WORK ITEM.
Exactly transcribe the line that holds "runFor (d.length +" and every remaining line of the records, up to and including the final one, with nothing else.

(Records from a collection)
*-*-*

/-- 30_encoding.md R75: the decoder's checks in their order, on every word, and what the block does with each outcome; a word
is accepted exactly where the opcode table has a row for it, as the command of that row, and no word has two. -/
def Obligations.DecoderMakesTheChecksInOrder : Prop :=
  (∀ (op : Byte) (imm : Half),
    decode (op ++ imm) =
      if op ∉ [0x00, 0x01, 0x02, 0x10, 0x11, 0x12, 0x20, 0x21] then .error (.undefinedOpcode op)
      else if op = 0x00 ∧ imm ≠ 0x0000 then .error (.immNotZero imm)
      else if op ∈ [0x01, 0x02, 0x12] ∧ hiByte imm ≠ 0x00 then .error (.immHighNotZero imm)
      else if op = 0x00 then .ok .nop
      else if op = 0x01 then .ok (.crcInit (loByte imm))
      else if op = 0x02 then .ok (.crcByte (loByte imm))
      else if op = 0x10 then .ok (.setSync imm)
      else if op = 0x11 then .ok (.scanStart imm)
      else if op = 0x12 then .ok (.scanByte (loByte imm))
      else if op = 0x20 then .ok (.payloadRead imm)
      else .ok (.regRead imm)) ∧
  (∀ (w : CmdWord) (s : State),
    acceptWord w s =
      match decode w with
      | .ok i => exec i s
      | .error _ => .next { s with rsp := some ⟨.errIllegal, 0⟩ }) ∧
  (∀ (w : CmdWord) (i : Instr), decode w = .ok i →
    ∃ r ∈ opcodeTable, r.covers w = true ∧ r.mnemonic = mnemonicOf i ∧ r.form = formOf i ∧
      ∀ r' ∈ opcodeTable, r'.covers w = true → r' = r) ∧
  ∀ (w : CmdWord), ∀ r ∈ opcodeTable, r.covers w = true →
    ∃ i, decode w = .ok i ∧ mnemonicOf i = r.mnemonic ∧ formOf i = r.form

/-! ### The host access commands -/

/-- 42_host_access.md R160: `NOP` responds `OK` and changes nothing; `0x000000` is its only word. -/
def Obligations.NopDoesNothing : Prop :=
  (∀ s : State, exec .nop s = .next { s with rsp := some ⟨.ok, 0⟩ }) ∧
  (∀ w : CmdWord, decode w = .ok .nop ↔ w = 0x000000) ∧
  ∀ (imm : Half) (s : State), acceptWord ((0x00 : Byte) ++ imm) s =
    if imm = 0 then exec .nop s else .next { s with rsp := some ⟨.errIllegal, 0⟩ }

/-- 42_host_access.md R161: `PAYLOAD_READ`. -/
def Obligations.PayloadReadExposesOnlyAFoundFrame : Prop :=
  ∀ (h : Half) (s : State),
    acceptWord ((0x20 : Byte) ++ h) s = exec (.payloadRead h) s ∧
    (s.st = .doneFound → h.toNat < s.flen.toNat →
      exec (.payloadRead h) s = .next { s with rsp := some ⟨.ok, (s.pbuf.read h.toNat).setWidth 32⟩ }) ∧
    (s.st ≠ .doneFound ∨ s.flen.toNat ≤ h.toNat →
      exec (.payloadRead h) s = .next { s with rsp := some ⟨.errRange, 0⟩ }) ∧
    (h = 0xFFFF → exec (.payloadRead h) s = .next { s with rsp := some ⟨.errRange, 0⟩ })

/-- 42_host_access.md R162: `REG_READ` of each register of 10_state.md R22, and of a number that is none. -/
def Obligations.RegReadAnswersEveryRegister : Prop :=
  ∀ s : State,
    (∀ h : Half, acceptWord ((0x21 : Byte) ++ h) s = exec (.regRead h) s) ∧
    exec (.regRead 0x0000) s = .next { s with rsp := some ⟨.ok, s.crc.setWidth 32⟩ } ∧
    exec (.regRead 0x0001) s = .next { s with rsp := some ⟨.ok, statusWord s.st⟩ } ∧
    exec (.regRead 0x0002) s = .next { s with rsp := some ⟨.ok, s.sync.setWidth 32⟩ } ∧
    exec (.regRead 0x0003) s = .next { s with rsp := some ⟨.ok, s.fbase.setWidth 32⟩ } ∧
    exec (.regRead 0x0004) s = .next { s with rsp := some ⟨.ok, s.frsv.setWidth 32⟩ } ∧
    exec (.regRead 0x0005) s = .next { s with rsp := some ⟨.ok, s.flen.setWidth 32⟩ } ∧
    exec (.regRead 0x0006) s = .next { s with rsp := some ⟨.ok, s.pcnt.setWidth 32⟩ } ∧
    exec (.regRead 0x0007) s = .next { s with rsp := some ⟨.ok, s.scrc.setWidth 32⟩ } ∧
    exec (.regRead 0x0008) s = .next { s with rsp := some ⟨.ok, s.rxcrc.setWidth 32⟩ } ∧
    exec (.regRead 0x0009) s = .next { s with rsp := some ⟨.ok, s.pos⟩ } ∧
    exec (.regRead 0x000A) s = .next { s with rsp := some ⟨.ok, s.fstart⟩ } ∧
    exec (.regRead 0x000B) s = .next { s with rsp := some ⟨.ok, s.hidx.setWidth 32⟩ } ∧
    ∀ h : Half, 0x000C ≤ h.toNat → exec (.regRead h) s = .next { s with rsp := some ⟨.errIllegal, 0⟩ }

/-- 10_state.md R24 and R39: the fields of `STATUS` in every scanner state, what it reads, and `done`. -/
def Obligations.StatusIsComputedFromTheScannerState : Prop :=
  ∀ s : State,
    (statusWord s.st).extractLsb' 0 3 = stCode s.st ∧ (statusWord s.st).extractLsb' 3 1 = 0 ∧
    (statusWord s.st).extractLsb' 4 2 =
      (if s.st = .hunt ∨ s.st = .sync1 then 0
       else if s.st = .hdr ∨ s.st = .payload ∨ s.st = .check then 1
       else if s.st = .doneFound then 2 else 3) ∧
    (statusWord s.st).extractLsb' 6 2 =
      (if (statusWord s.st).extractLsb' 4 2 = 1 then 1 else if (statusWord s.st).extractLsb' 4 2 = 2 then 2 else 0) ∧
    (statusWord s.st).extractLsb' 8 1 = (if s.st = .doneFound ∨ s.st = .doneMismatch then 1 else 0) ∧
    (statusWord s.st).extractLsb' 9 23 = 0 ∧
    statusWord s.st =
      (match s.st with
       | .hunt => 0x000 | .sync1 => 0x001 | .hdr => 0x052 | .payload => 0x053 | .check => 0x054
       | .doneFound => 0x1A5 | .doneMismatch => 0x136) ∧
    doneOutput s = (statusWord s.st).extractLsb' 8 1

/-- 42_host_access.md R163: a validated frame is read out whole, and stays until a restart or a reset; bytes presented
meanwhile are ignored. -/
def Obligations.ValidatedFrameIsReadableUntilRestart : Prop :=
  ∀ (s : State) (f : ValidatedFrame), validatedFrame s = some f →
    f.payloadBaseAddress = s.fbase ∧ f.payload.length = s.flen.toNat ∧
    (∀ i : Half, i.toNat < f.payload.length →
      answer (.payloadRead i) s = some ⟨.ok, (byteAt f.payload i.toNat).setWidth 32⟩) ∧
    (∀ b : Byte, exec (.scanByte b) s = .next { s with rsp := some ⟨.ignored, 0⟩ }) ∧
    ∀ (t : State) (w : CmdWord) (rest : List HostInput), s.input = .command w :: rest → step s = .next t →
      (∀ h, decode w ≠ .ok (.scanStart h)) → (∀ h, decode w ≠ .ok (.setSync h)) → validatedFrame t = some f

/-! ### The checksum -/

/-- 40_checksum.md R104: `CRC_INIT`. -/
def Obligations.CrcInitSetsTheSeed : Prop :=
  (∀ (b : Byte) (s : State), exec (.crcInit b) s = .next { s with crc := b, rsp := some ⟨.ok, 0⟩ }) ∧
  ∀ (imm : Half) (s : State), acceptWord ((0x01 : Byte) ++ imm) s =
    if hiByte imm = 0 then exec (.crcInit (loByte imm)) s else .next { s with rsp := some ⟨.errIllegal, 0⟩ }

/-- 40_checksum.md R105: `CRC_BYTE`, with the step of R100, and what a sequence of them computes. -/
def Obligations.CrcByteFoldsOneByte : Prop :=
  (∀ (b : Byte) (s : State),
    exec (.crcByte b) s = .next { s with crc := crc8Step s.crc b, rsp := some ⟨.ok, 0⟩ } ∧
    (b = s.crc → ∃ t, exec (.crcByte b) s = .next t ∧ t.crc = 0x00)) ∧
  (∀ (imm : Half) (s : State), acceptWord ((0x02 : Byte) ++ imm) s =
    if hiByte imm = 0 then exec (.crcByte (loByte imm)) s else .next { s with rsp := some ⟨.errIllegal, 0⟩ }) ∧
  ∀ (seed : Byte) (d : List Byte) (rest : List HostInput) (s : State),
    s.input = commandInputs (.crcInit seed :: d.map .crcByte) ++ rest →
    runFor (d.length + 1) s =
      .next { s with crc := checksum seed d, rsp := some ⟨.ok, 0⟩, input := rest }

/-- 40_checksum.md R103 and R106: the step depends on `r ^ b` alone, and is the 8-bit register form; one iteration keeps
the accumulator's low byte zero. -/
def Obligations.ChecksumStepIsTheEightBitRegister : Prop :=
  (∀ r b : Byte, crc8Step r b = crc8Step 0 (r ^^^ b)) ∧
  (∀ c : Byte, crcIteration (pairBytes c 0) = pairBytes (crcRegIteration c) 0) ∧
  (∀ r b : Byte, crc8Step r b = crc8StepReg r b) ∧
  ∀ (seed : Byte) (data : List Byte), checksumBy crc8StepReg seed data = checksum seed data

/-- 40_checksum.md R107: the table form gives the same checksum on all byte sequences. -/
def Obligations.ChecksumTableIsTheAlgorithm : Prop :=
  crcTable.length = 256 ∧ (∀ x : Byte, crcTable[x.toNat]? = some (crc8Step 0 x)) ∧
  (∀ r b : Byte, crc8StepTable r b = crc8Step r b) ∧
  ∀ (seed : Byte) (data : List Byte), checksumBy crc8StepTable seed data = checksum seed data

*-*-*

TASK SOLUTION.
    runFor (d.length + 1) s =
      .next { s with crc := checksum seed d, rsp := some ⟨.ok, 0⟩, input := rest }

/-- 40_checksum.md R103 and R106: the step depends on `r ^ b` alone, and is the 8-bit register form; one iteration keeps
the accumulator's low byte zero. -/
def Obligations.ChecksumStepIsTheEightBitRegister : Prop :=
  (∀ r b : Byte, crc8Step r b = crc8Step 0 (r ^^^ b)) ∧
  (∀ c : Byte, crcIteration (pairBytes c 0) = pairBytes (crcRegIteration c) 0) ∧
  (∀ r b : Byte, crc8Step r b = crc8StepReg r b) ∧
  ∀ (seed : Byte) (data : List Byte), checksumBy crc8StepReg seed data = checksum seed data

/-- 40_checksum.md R107: the table form gives the same checksum on all byte sequences. -/
def Obligations.ChecksumTableIsTheAlgorithm : Prop :=
  crcTable.length = 256 ∧ (∀ x : Byte, crcTable[x.toNat]? = some (crc8Step 0 x)) ∧
  (∀ r b : Byte, crc8StepTable r b = crc8Step r b) ∧
  ∀ (seed : Byte) (data : List Byte), checksumBy crc8StepTable seed data = checksum seed data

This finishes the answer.